Groq: https://groq.com/

Groq is an AI chip that is 100% completed by a beautiful domestic supply chain. It can basically be said to be the fastest AI chip in the world at present.

The Mixtral8x7B-32k and Llama 270B-4k, which run on this chip, can output 500 tokens per second, which is 10 times faster than Gemini and 18 times faster than GPT-4!

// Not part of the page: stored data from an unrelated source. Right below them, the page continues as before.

-- ==== Sys2Proof/Machine/Dray.lean ====
section
/-! DEFINITION. Sys2Proof/Machine/Dray.lean: copies: the copy tracker, `dcopy`, `dfill`, `tcopy`, `dcancel` and `dstat`, and the
events by which Drays move their bytes (R302 to R314, R320 to R322, R331). -/
namespace Sys2Proof.Machine

/-! ### The copy tracker (R302, R303) -/

/-- The core number under which the copies of graph nodes are kept (log entry 37). -/
def nodeCore : Nat := 192

def Copy.handle (c : Copy) : Word := BitVec.ofNat 32 (c.id.core * 2 ^ 24 + c.gen * 1024 + c.id.entry)
def Copy.final (c : Copy) : Bool := decide (2 ≤ c.state)
/-- The status word (R303). -/
def Copy.status (c : Copy) : Word :=
  if c.state = 5 then 5#4 ++ 0#4 ++ c.reason.extractLsb' 0 24
  else BitVec.ofNat 4 c.state ++ 0#4 ++ c.cause ++ c.reason.extractLsb' 0 8 ++ BitVec.ofNat 8 (min c.retx 255)

def State.copy? (s : State) (c : CopyId) : Option Copy := s.dr.copies.find? fun x => x.id = c
def State.onCopy (s : State) (c : CopyId) (f : Copy → Copy) : State :=
  { s with dr := { s.dr with copies := s.dr.copies.map fun x => if x.id = c then f x else x } }

/-- The entry that a core's tracker gives: one never used, else the final one whose status became final earliest (R302). -/
def State.freeEntry (s : State) (core : Nat) : Option Nat :=
  let mine := s.dr.copies.filter fun c => c.id.core = core
  match (List.range 1024).find? fun e => !(mine.any fun c => c.id.entry == e) with
  | some e => some e
  | none =>
    let fs := mine.filter Copy.final
    (fs.find? fun c => fs.all fun d => decide (c.seq ≤ d.seq)).map fun c => c.id.entry
/-- Allocation: the entry's generation rises modulo 2^14 (R302). -/
def State.putCopy (s : State) (c : Copy) : State :=
  let gen := match s.copy? c.id with
    | some old => (old.gen + 1) % 16384
    | none => 1
  let cs := (s.dr.copies.filter fun x => x.id ≠ c.id) ++ [{ c with gen := gen, seq := s.nextOp }]
  { s with dr := { s.dr with copies := cs }, nextOp := s.nextOp + 1 }
def State.handleOf (s : State) (c : CopyId) : Word := ((s.copy? c).map Copy.handle).getD 0

/-! ### What a copy moves -/

/-- Where a destination byte comes from. -/
inductive Feed where
  | mem (a : DWord)
  | byte (b : Byte)
deriving DecidableEq, Repr

/-- The coordinates of box element k, dimension 0 fastest (R31). -/
def boxCoords : List Nat → Nat → List Nat
  | [], _ => []
  | b :: r, k => (k % b) :: boxCoords r (k / b)

/-- A half-byte map as a map of bytes: two elements a byte, the lower in bits [3:0] (R30, R31). -/
def TMap.asBytes (m : TMap) : TMap :=
  if m.half then
    { m with half := false, box := m.box.headD 0 / 2 :: m.box.tail, size := m.size.headD 0 / 2 :: m.size.tail
             stride := 1 :: m.stride.tail, fill := (m.fill &&& 15) * 17 }
  else m
/-- Origins of a half-byte map in bytes. -/
def halfOrigin (half : Bool) (o : List Int) : List Int := if half then o.headD 0 / 2 :: o.tail else o

/-- The address of box element k at an origin, none where it is out of bounds (R31). -/
def TMap.elemAt (m : TMap) (o : List Int) (k : Nat) : Option DWord :=
  let c := List.zipWith (fun (x : Int) (b : Nat) => x + (b : Int)) o (boxCoords m.box k)
  if (List.zip c m.size).all fun p => decide (0 ≤ p.1) && decide (p.1 < (p.2 : Int)) then
    some ((List.zip c m.stride).foldl (fun a p => a + BitVec.ofInt 64 p.1 * p.2) m.base)
  else none

/-- An element keeps the class, and of class 10 the rank and the region, of its map's BASE (R31, R313). -/
def keepsClass (base a : DWord) (n : Nat) : Bool :=
  let last := a.toNat + (n - 1)
  classOk allClasses a && decide (last / 2 ^ 62 = base.toNat / 2 ^ 62) && classOk allClasses (BitVec.ofNat 64 last) &&
    a.extractLsb' 62 2 == base.extractLsb' 62 2 &&
    (base.extractLsb' 62 2 != 2#2 || (a.extractLsb' 40 24 == base.extractLsb' 40 24 && decide (last / 2 ^ 40 = base.toNat / 2 ^ 40)))

/-- The moves of box element k: none where its address leaves its map's class. -/
def tensorMoves (d m : TMap) (od om : List Int) (k : Nat) : Option (List (DWord × Feed)) :=
  match d.elemAt od k, m.elemAt om k with
  | none, none => some []
  | none, some a => if keepsClass m.base a m.elem then some [] else none
  | some x, some a =>
    if keepsClass m.base a m.elem && keepsClass d.base x d.elem then
      some ((List.range d.elem).map fun j => (x + BitVec.ofNat 64 j, Feed.mem (a + BitVec.ofNat 64 j)))
    else none
  | some x, none =>
    if !keepsClass d.base x d.elem then none
    else if m.skip then some []
    else some ((List.range d.elem).map fun j =>
      (x + BitVec.ofNat 64 j, Feed.byte (((m.fill.setWidth 64) >>> (8 * j)).extractLsb' 0 8)))

/-- The moves of a tensor copy by element, none where an address leaves its map. -/
def tensorElems (d m : TMap) (od om : List Int) : List (Option (List (DWord × Feed))) :=
  (List.range d.asBytes.elems).map (tensorMoves d.asBytes m.asBytes (halfOrigin d.half od) (halfOrigin m.half om))
/-- Bytes from a class-00 address to the end of the class: of a COPY node, whose range no instruction has checked, those past it break
the class (R50, R68). -/
def classRoom (a : DWord) (n : Nat) : Nat := if a.extractLsb' 62 2 = 0#2 then min n (2 ^ 57 - a.toNat) else n
/-- The moves of a copy in order, up to one whose address leaves its class or its map; whether there is such a move. -/
def Copy.plan (c : Copy) : List (DWord × Feed) × Bool :=
  match c.kind with
  | .bytes src =>
    let n := classRoom c.dst (classRoom src c.len)
    ((List.range n).map fun k => (c.dst + BitVec.ofNat 64 k, Feed.mem (src + BitVec.ofNat 64 k)), decide (n < c.len))
  | .fill p w => ((List.range c.len).map fun k =>
      (c.dst + BitVec.ofNat 64 k, Feed.byte (p.extractLsb' (8 * (k % 2 ^ w)) 8)), false)
  | .tensor d m od om =>
    let es := tensorElems d m od om
    ((es.takeWhile Option.isSome).flatMap fun e => e.getD [], es.any Option.isNone)
/-- The destination addresses of a copy, those behind a bad element too (R228). -/
def Copy.dests (c : Copy) : List DWord :=
  match c.kind with
  | .tensor d m od om => ((tensorElems d m od om).flatMap fun e => e.getD []).map (·.1)
  | _ => c.plan.1.map (·.1)

/-- The source of a copy in memory: the address that decides its class. -/
def Copy.source (c : Copy) : Option DWord :=
  match c.kind with
  | .bytes src => some src
  | .fill _ _ => none
  | .tensor _ m _ _ => some m.base

def class10 (a : DWord) : Bool := a.extractLsb' 62 2 == 2#2
/-- The vault word of a class-01 address. -/
def vaultWordOf (a : DWord) : Option Nat := if a.extractLsb' 62 2 = 1#2 then some (a.toNat % 2 ^ 32 / 4 * 4) else none
def wordsOf (as : List DWord) : List Nat := (as.filterMap vaultWordOf).foldl nins []

/-! ### Bytes that a Dray reads and writes (R308) -/

/-- A Dray's accesses: its translation cache, its die, the copy's ASID and the privilege that the ASID gives. -/
def State.drayWho (s : State) (c : Copy) (d : Nat) : Who :=
  ⟨.dray d, d / 64, c.asid, (s.fn c.fn).privV && (s.fn c.fn).privAsid == c.asid⟩


/-- The place of `n` bytes within a page, with the effects of its translation. -/
def State.drayAt (s : State) (c : Copy) (d : Nat) (ak : AK) (a : DWord) (n : Nat) : Except Cause Loc × State :=
  if a.extractLsb' 62 2 = 1#2 then
    match s.vaultBad c.asid (a.toNat % 2 ^ 32) n with
    | some _ => (.error cVaultRange, s)
    | none => (.ok ⟨.vault, vaultKey + a.toNat % 2 ^ 32, 0, false⟩, s)
  else
    let w := s.drayWho c d
    match s.checkPage w ak a.toNat with
    | .error e => (.error (failCause e), (s.refused w ak e).engineFail (d / 64) c.fn c.asid (if ak.writes then 6 else 5) e)
    | .ok x => (.ok x.loc, s.touch w ak x)

def State.drayRead (s : State) (c : Copy) (d : Nat) (a : DWord) : Except Cause Byte × State :=
  match s.drayAt c d .load a 1 with
  | (.error e, s1) => (.error e, s1)
  | (.ok l, s1) =>
    if s1.linkDown l then (.error (lostCause l), s1.lostRead l)
    else if s1.shutHost c.fn l then (.error cLinkLost, s1)
    else if s1.spoiled l (48 * (d / 64) / 4) 1 then (.error cPoison, s1)
    else
      let (bs, s2) := s1.readNow l (48 * (d / 64) / 4) 1 none
      (.ok (bs.headD 0), s2)

/-- The bytes of a list of moves, in order, up to the first that cannot be read. -/
def State.drayGather (s : State) (c : Copy) (d : Nat) : List (DWord × Feed) → List (DWord × Byte) × Option Cause × State
  | [] => ([], none, s)
  | (x, .byte b) :: r =>
    let (bs, e, s1) := s.drayGather c d r
    ((x, b) :: bs, e, s1)
  | (x, .mem a) :: r =>
    match s.drayRead c d a with
    | (.error e, s1) => ([], some e, s1)
    | (.ok b, s1) =>
      let (bs, e, s2) := s1.drayGather c d r
      ((x, b) :: bs, e, s2)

Official website introduction:
Created the LPU™ inference engine, which is the first and fastest in its class, serving the real-time AI market. Our inference (not training) solution makes us a leader in AI performance in terms of speed and accuracy. Unlike other providers, we do not act as agents for cloud services. We build our own chips, compilers and software, systems, and GroqCloud™. Our first-generation GroqChip™ is a Language Processing Unit™ (LPU), a new category of processors. This is part of our secret. Our performance gives artificial intelligence greater potential in multiple industries. This is a solution for real-time AI, low latency, and low batch sizes.

Invocation method:
API application address: https://console.groq.com/keys

const Groq = require('groq-sdk');

const groq = new Groq();
async function main() {
  const chatCompletion = await groq.chat.completions.create({
    "messages": [
      {
        "role": "system",
        "content": "Please answer my question in Chinese"
      },
      {
        "role": "user",
        "content": "Which model are you, and what are you waiting for?"
      },
      {
        "role": "assistant",
        "content": "Hi! I am an artificial intelligence assistant, aiming to answer your questions, address your concerns, and provide information on various topics. I can help you with mathematical calculations, provide encyclopedic knowledge, and perform various types of language processing tasks, such as information retrieval, language adjustment, and even poetry composition. Is there anything I can do for you?"
      }
    ],
    "model": "mixtral-8x7b-32768",
    "temperature": 0.5,
    "max_tokens": 1024,
    "top_p": 1,
    "stream": true,
    "stop": null
  });

  for await (const chunk of chatCompletion) {
    process.stdout.write(chunk.choices[0]?.delta?.content || '');
  }
}

main();

Supported models:
However, there are not many supported models at present, only three, but they are all available for free trial:

LLaMA2-70b
Mixtral-8x7b
Gemma-7b-it
Quickly apply for a few keys using the API key application address above.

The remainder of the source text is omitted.